Although using a larger decoding window may not result in a
better achievable rate in the infinite block length regime, doing so
for finite block lengths enables a higher rate of transmission for
a given error probability. In particular, these rate enhancements
can lead to a larger range of operating scenarios in which relaying
can outperform direct transmission.
I. I NTRODUCTION
The fundamental analysis of a number of network communication problems relies on coding strategies that employ
block Markov superposition encoding, e.g., the full-duplex
relay channel [1] and the multiple-access channel (MAC) with
generalized feedback [2]. Such encoding allows nodes in a network to cooperatively send information, potentially enlarging
the rate region beyond that possible with independent transmissions. The available channel uses are divided into blocks, and
in each block new information is sent to the cooperating node
superimposed on information from the previous block, which
is being sent jointly to the destination. Several variations on
the approach exist (see [3] for a summary), of which we focus
on Carleial’s regular encoding and sliding window decoding
[2].
In regular encoding, codebooks for the new and old information in a given block of channel uses are the same size.
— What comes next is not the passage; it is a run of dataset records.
/-- O45. Host loads and stores of device memory, its protected parts, and addresses that do not exist. Derived from R98, R321, R331, R333,
R378; the model's choices behind it are log entries 6, 12, 35, 36 and 7. -/
def Obligations.HostAccessesToDeviceMemory : Prop :=
  ∀ (dpa : Nat) (s : State),
    (2 ^ 36 ≤ dpa → exec (.cxlMemRead dpa) s = .fault (.outsideDeviceMemory dpa) ∧ ∀ d, exec (.cxlMemWrite dpa d) s = .fault (.outsideDeviceMemory dpa)) ∧
    (dpa < 2 ^ 36 →
      let a := dpa / 64 * 64
      (s.stackOut (a / stackSize) = true →
        (∀ d, ∃ t, exec (.cxlMemWrite dpa d) s = .next t ∧ t.bit HST_EVT 5 = true ∧ Frame [HST_EVT] s t) ∧
        ∃ t, exec (.cxlMemRead dpa) s = .next t ∧ t.read.poison = true ∧ t.bit HST_EVT 5 = true ∧ Frame [HST_EVT] s t) ∧
      (s.stackOut (a / stackSize) = false →
        (∀ d, (captureStart ≤ a % stackSize → exec (.cxlMemWrite dpa d) s = .next s) ∧
          (a % stackSize < captureStart →
            ((∀ r p, partitionOf s.casting a = some (r, p) → r.kind = 1 → s.bytesActive r (p, 64) = false) →
              ∃ t, exec (.cxlMemWrite dpa d) s = .next t ∧ t.memRead a 64 = padTo 64 d ∧
                (∀ x, x < a ∨ a + 64 ≤ x → t.memByte x = s.memByte x) ∧ t.regs = s.regs ∧ t.shadow = s.shadow ∧ t.host = s.host ∧ t.nv = s.nv) ∧
            (∀ r p, partitionOf s.casting a = some (r, p) → r.kind = 1 → s.bytesActive r (p, 64) = true →
              ∃ t, exec (.cxlMemWrite dpa d) s = .next t ∧ t.bit SEQ_WP_STAT 0 = true ∧ t.rdN SEQ_WP_CNT = min 65535 (s.rdN SEQ_WP_CNT + 1) ∧
                Frame [SEQ_WP_STAT, SEQ_WP_CNT, SEQ_WP_PART, SEQ_WP_ADDR, SEQ_WP_ADDR + 2, SEQ_WP_ADDR + 4] s t))) ∧
        (s.way.poison.contains a = true → ∃ t, exec (.cxlMemRead dpa) s = .next t ∧ t.read.poison = true ∧ t.way.poison = s.way.poison.erase a ∧ Frame [] s t) ∧
        (s.way.poison.contains a = false → a % stackSize < regionStart →
          ∃ t, exec (.cxlMemRead dpa) s = .next t ∧ t.read.poison = false ∧ t.read.block = s.memRead a 64 ∧ Frame [] s t)))

/-- O46. Ring commands that copy or store begin, and their ends deliver the bytes and their completion. Derived from R99, R195, R311,
R341, R397; the model's choices behind it are log entries 6, 12, 35, 36 and 7. -/
def Obligations.CopiesBeginAndEnd : Prop :=
  (∀ (entry : List Byte) (s r : State), let e := padTo 128 entry
    (Accepted 0x0010 e (segCode e) s r → ∃ t area, exec (.segLoad entry) s = .next t ∧ t.loads = s.loads ++ [⟨entTag e, 0x0010, e, area⟩] ∧
      (∀ p, findStore s.casting (segLoadPart e) = some p → area = (s.dirEntry p (segLoadEntry e)).dataArea) ∧ t.mem = s.mem ∧
      t.host.inflight = entTag e :: s.host.inflight ∧ ∀ a, a ≠ HST_CMD_CONS → t.rd a = s.rd a) ∧
    (Accepted 0x0011 e (waveLoadCode e) s r → ∃ t, exec (.waveLoad entry) s = .next t ∧ t.loads = s.loads ++ [⟨entTag e, 0x0011, e, (0, 0)⟩] ∧ t.wfss = s.wfss ∧
      t.host.inflight = entTag e :: s.host.inflight ∧ ∀ a, a ≠ HST_CMD_CONS → t.rd a = s.rd a) ∧
    (Accepted 0x0030 e (fun _ => if paramZero e 0 80 then none else some 0x1502) s r → ∃ t n, exec (.calStore entry) s = .next t ∧
      t.nv.txns = s.nv.txns ++ [⟨.calRecord r.calRecord (entTag e), n⟩] ∧ 0 < n ∧ t.bit THM_STAT 10 = true) ∧
    (∀ a mask v d k, Accepted 0x0020 e (regWriteCode e) s r → tolledWrites e = [(a, mask, v)] → regAt a = some (d, k) → s.inCut = false →
      tabGet (fun _ => none) s.shadowNext a = none → tabGet (fun _ => 0#16) s.claimed a = 0#16 →
      ∃ t, exec (.regWriteT entry) s = .next t ∧ t.host.tolled = s.host.tolled ++ [(entTag e, false)] ∧
        t.shadowOf a = ((s.shadowOf a &&& ~~~(mask &&& accMask .rwt d)) ||| (v &&& (mask &&& accMask .rwt d))))) ∧
  (∀ (tag : Nat) (j : LoadJob) (data : List Byte) (p : StoreRec) (s : State),
    (s.loads.find? fun j => j.tag == tag && j.opcode == 0x0010) = some j → findStore s.casting (segLoadPart j.entry) = some p →
    (∀ x y, x < segLoadLength j.entry → y < segLoadLength j.entry → p.device (segLoadAddr j.entry + x) = p.device (segLoadAddr j.entry + y) → x = y) →
    ∃ t c, exec (.segLoadDone tag (some data)) s = .next t ∧ t.host.waiting = s.host.waiting ++ [c] ∧ c.code = 0 ∧ c.tag = tag ∧ c.opcode = 0x0010 ∧
      t.loads = s.loads.filter (fun j => j.tag ≠ tag) ∧
      (∀ x, x < segLoadLength j.entry → some (t.memByte (p.device (segLoadAddr j.entry + x))) = (padTo (segLoadLength j.entry) data)[x]?) ∧
      (∀ a, (∀ x, x < segLoadLength j.entry → a ≠ p.device (segLoadAddr j.entry + x)) → t.memByte a = s.memByte a) ∧ t.regs = s.regs ∧ t.nv = s.nv) ∧
  (∀ (tag : Nat) (j : LoadJob) (s : State), (s.loads.find? fun j => j.tag == tag && j.opcode == 0x0010) = some j →
    ∃ t c, exec (.segLoadDone tag none) s = .next t ∧ t.host.waiting = s.host.waiting ++ [c] ∧ c.code = 0x1508 ∧ c.tag = tag ∧ Frame [] s t) ∧
  (∀ (tag : Nat) (j : LoadJob) (data : List Byte) (s : State), (s.loads.find? fun j => j.tag == tag && j.opcode == 0x0011) = some j →
    waveLoadSource j.entry = 0 → ∃ t c, exec (.waveLoadDone tag (some data)) s = .next t ∧ t.host.waiting = s.host.waiting ++ [c] ∧ c.code = 0 ∧ c.tag = tag ∧
      (t.wfs (waveLoadUnit j.entry)).mem =
        memStore (s.wfs (waveLoadUnit j.entry)).mem (64 * waveLoadFirst j.entry) (padTo (64 * waveLoadCount j.entry) data) ∧
      (∀ u, u ≠ waveLoadUnit j.entry → t.wfs u = s.wfs u) ∧ Frame [] s t) ∧
  (∀ (tag : Nat) (data : Option (List Byte)) (s : State), ((∀ j ∈ s.loads, j.tag ≠ tag) →
    exec (.segLoadDone tag data) s = .next s ∧ exec (.waveLoadDone tag data) s = .next s))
A sliding window decoder uses a window of L contiguous
blocks to decode a given chunk of information, the window
starting with the first block in which the information appears.
We use Gallager’s random coding exponent [4] to assess the
finite block length performance of decode-and-forward (DF)
using regular encoding/sliding window decoding on the relay
channel. In particular, we are interested in the behavior of the
decoding error probability as we vary the size of the sliding
window and thus the decoding delay for a given chunk of
information. Even though a window size of two is sufficient to
achieve the full rate of DF in the infinite block length regime,
we will see that allowing the window to be larger when the
block length is finite can result in superior probability of error
decay and a thus a better rate-reliability tradeoff.
Others have examined error exponents for block Markov
superposition coding on the relay channel [5] but have not
addressed the relationship between performance and sliding
window size. Error exponents for half-duplex relays have also
been investigated for several relaying schemes [6]–[8] and are
relevant to the case at hand, but such schemes do not employ
block Markov superposition coding. The work addressing the
error exponents of multihop networks [9]–[12] is also closely
related, as the number of blocks into which the channel uses
are divided affects both the rate and reliability of a given
scheme. We will see that there are a number of connections
between the block Markov error exponents and those of the
MAC [13]–[16].
In the sequel, bold variables will denote vectors with 1
being the all ones vector. Capital letters in calligraphic script
will denote sets (e.g. X ), the complement of which will be
denoted by c (e.g. X c ). N (µ, σ 2 ) will denote a Gaussian
random variable with mean µ and variance σ 2 .
II. S YSTEM M ODEL
The memoryless relay channel (X × U, p(y, v|x, u), Y × V)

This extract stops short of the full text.